Только за последние месяцы суды отправили на принудительное лечение нескольких фигурантов политических дел. Так, 15 мая Диниса Хамидуллина из Москвы, арестованного на 14 суток за неповиновение полиции после выкрика «Нет войне» на Красной площади, перевели из СИЗО в психиатрическую больницу. Там, по словам Хамидуллина, ему кололи психотропные препараты, от чего ему было тяжело стоять, передвигаться и даже держать ручку. 

На следующий день, 16 мая, красноярскую правозащитницу Ольгу Суворову задержали прямо в кабинете врача и попытались отправить в психиатрическую больницу. Сама правозащитница считает, что так силовики пытались сорвать собрание партии оппозиционерки Екатерины Дунцовой. Ранее Суворовой уже назначили судебно-психиатрическую экспертизу. В заключении врачи указали, что Суворова «фиксирована на стремлении помочь окружающим <...> активно участвовала в общественной жизни региона, и это представляет собой отклонения от образа обычного человека…». 

Похожим образом пытались обосновать необходимость судебно-психиатрическую экспертизы для сооснователя Центра «Мемориал» Олега Орлова. Прокурор заметила «обостренное чувство справедливости, отсутствие инстинкта самосохранения, позерство перед гражданами».

В тот же день, 16 мая, Уссурийский райсуд отказал в переводе Александра «Шамана» Габышева из психбольницы специального типа (там Габышев находится уже два года) в больницу общего типа. О переводе уже во второй раз просили врачи, которые наблюдают Габышева. Но прокуратура посчитала аргументы медиков неубедительными. 

«Повлиять на экспертизу невозможно»

Принудительные меры медицинского характера (ПММХ) — термин, закрепленный в Уголовном кодексе. Их могут применять только к людям, совершившим преступление, признанным невменяемыми и представляющими угрозу для себя или общества. Не стоит путать с недееспособными — это «гражданский» термин, закрепленный в Гражданском кодексе.

Признаки невменяемости в момент совершения преступления определяются по медицинским и юридическим критериям. За медицинские критерии отвечают врачебные комиссии из психиатров и психологов. Они проводят экспертизу, то есть опрашивают пациента и анализируют его состояние, а также изучают медицинские документы (если человек ранее наблюдался у психиатра). 

«Эксперты не обладают полномочиями именно для признания человека невменяемым — такими полномочиями по закону наделен суд», — объясняет юрист Алексей Прянишников. 

В результате экспертизы может быть выявлено наступившее после совершения преступления психическое расстройство, делающее невозможным назначение или отбывание наказания – это одно из оснований для применения принудительного психиатрического лечения. Задача экспертизы — ответить на два ключевых вопроса, указывает юристка «ОВД-Инфо» Ева Левенберг. 

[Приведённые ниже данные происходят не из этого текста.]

/-- The agent that moves next: the next unit of the core, then the next core in use. -/
def State.nextActor (s : State) : Actor :=
  if s.actor.unit < 6 then { s.actor with unit := s.actor.unit + 1 }
  else match s.cores.find? (fun e => decide (s.actor.core < e.1)) with
    | some e => { core := e.1 }
    | none => match s.cores with
      | e :: _ => { core := e.1 }
      | [] => {}

/-- Time passes (R2). -/
def State.advance (s : State) : State :=
  { s with tick := s.tick + 1, cycle := s.cycle + Config.stepCycles s.tick }

/-- The die whose arithmetic clock is being switched. -/
def State.switchingDie (s : State) : Option Nat :=
  (s.power.find? (fun e => decide (e.2.phase = .switchingUp ∨ e.2.phase = .switchingDown))).map Prod.fst

/-- What a step runs: the end of a clock switch, since what arrives meanwhile waits (R21); else the first input that may come
now; else, on every second tick, an event that is due; else the turn of the agent that moves. The turn passes on. -/
def State.chosen (s : State) : State × Chosen :=
  match s.switchingDie with
  | some d => (s, .instr (.clockSwitchDone d))
  | none =>
  match s.inputs with
  | i :: rest =>
    let p := nextInput i rest
    ({ s with inputs := p.2 }, if s.accepts p.1 then .instr p.1 else .idle)
  | [] =>
    match if s.tick % 2 = 0 then none else s.event? with
    | some p => p
    | none => s.turn

/-- Whether the step was an agent's turn. -/
def State.isTurn (s : State) : Bool := s.switchingDie.isNone && s.inputs.isEmpty && (decide (s.tick % 2 = 0) || s.event?.isNone)

/-- What waits in the fabric goes on: packets in their buffers, answers that are owed. -/
def State.settleFabric (s : State) : State :=
  let s := if s.fabric.held.isEmpty then s else s.settleHeld
  if s.fabric.owed.isEmpty then s else s.settleOwed

/-- What follows an instruction: commands that were waiting go on, injections that are due land, and after a turn the
next agent moves. -/
def State.settle (s : State) (turn : Bool) : State :=
  let s := s.settleFabric.settleRoutes.settleAdmin.injectDue.settleBroken.settleReports.settleWork
  let s := if s.nodes.any (fun n => decide (n.phase = .completing) && n.fid.isNone) then s.settleNodes else s
  if turn then { s with actor := s.nextActor } else s

/-! ## Placing an instruction (the host's question) -/

/-- The page that a placed program lies in. -/
def placedPage : Trans := { pa := 0x100000, base := 0x100000, wr := true, ex := true }

/-- A core whose strand is about to run an instruction at 0x10_0000. -/
def Core.placed (k : Core) (f x : Nat) : Core :=
  { k with
    resident := true, inReset := false
    tlb := [{ fn := f, ctx := x, tr := placedPage }]
    strand := { k.strand with pc := 0x100000, status := .running, stalled := false } }

/-- The word that `nbits` bits spell lies where the moving agent of core 0 comes to next: a strand's instruction in
memory, a vector word in the V ring, a matrix word in the M ring. -/
def State.placeWord (s : State) (nbits w : Nat) : State :=
  let k := (s.core 0).placed (s.core 0).fn (s.core 0).ctx
  let s := { s.setCore 0 k with
    inputs := [], tick := s.tick / 2 * 2 + 1, power := s.power.map (fun (e : Nat × DiePower) => (e.1, { e.2 with phase := .steady })) }
  if nbits ≤ 32 then
    { s with mem := mwrite s.mem 0x100000 (toBytes 4 w), actor := { core := 0, unit := 0 } }
  else
    let r := if nbits ≤ 96 then 0 else 1
    let g := (s.core 0).ring r
    let s := s.swrite 0 (g.slotAddr g.next) (toBytes 24 w ++ toBytes 8 0)
    let s := s.onRing 0 r (fun g => { g with
      rtail := g.next + 1, rhead := g.next, rkeep := g.next, flight := [], wait := .none, pendx := false, begun := false,
      young := [], hold := none, jobs := [], chosen := none })
    { s with actor := { core := 0, unit := r + 1 } }

end Sys2Proof.Machine
end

1)Был ли человек вменяем в момент совершения деяния или психическое расстройство наступило позже? 

2)В случае невменяемости связано ли психическое расстройство с опасностью для него или других лиц и есть ли вероятность, что человек причинит кому-либо существенный вред?

«Даже в случае положительного ответа экспертов на оба вопроса решение о назначении ПММХ выносит суд, который может согласиться с экспертами и назначить ПММХ или не согласиться», — объясняет Левенберг. 

В последнем случае уголовное дело все равно подлежит прекращению из-за невменяемости обвиняемого, но наказание или уголовно-правовые меры не назначаются. Повлиять существенным образом на врачебную экспертизу очень сложно, зачастую невозможно. Юристка «ОВД-Инфо» Ева Левенберг

Единственный способ попытаться контролировать объективность экспертизы — добиться присутствия адвоката при ее проведении.

Кто в зоне риска?

Экспертизу могут назначить только при законных основаниях. Впрочем,  определяет их следователь по уголовному делу — часто так, как ему выгодно. 

Самый распространенный повод для назначения экспертизы — взаимодействие подозреваемого или обвиняемого с психиатрией в прошлом. А также травмы головы в анамнезе. «Да, есть врачебная тайна, но, когда информацию, например, из диспансера, запрашивает следователь по уже возбужденному уголовному делу — диспансер обязан ответить и предоставить все данные по конкретному человеку, — объясняет директор Независимой психиатрической ассоциации Любовь Виноградова*. — Сейчас это взаимодействие налажено довольно четко, и по месту жительства человека хранится все его досье: если, скажем, в 15 лет он наблюдался у логопеда в связи с заиканием или у него были ночные страхи, и семья обращалась за помощью к психиатру».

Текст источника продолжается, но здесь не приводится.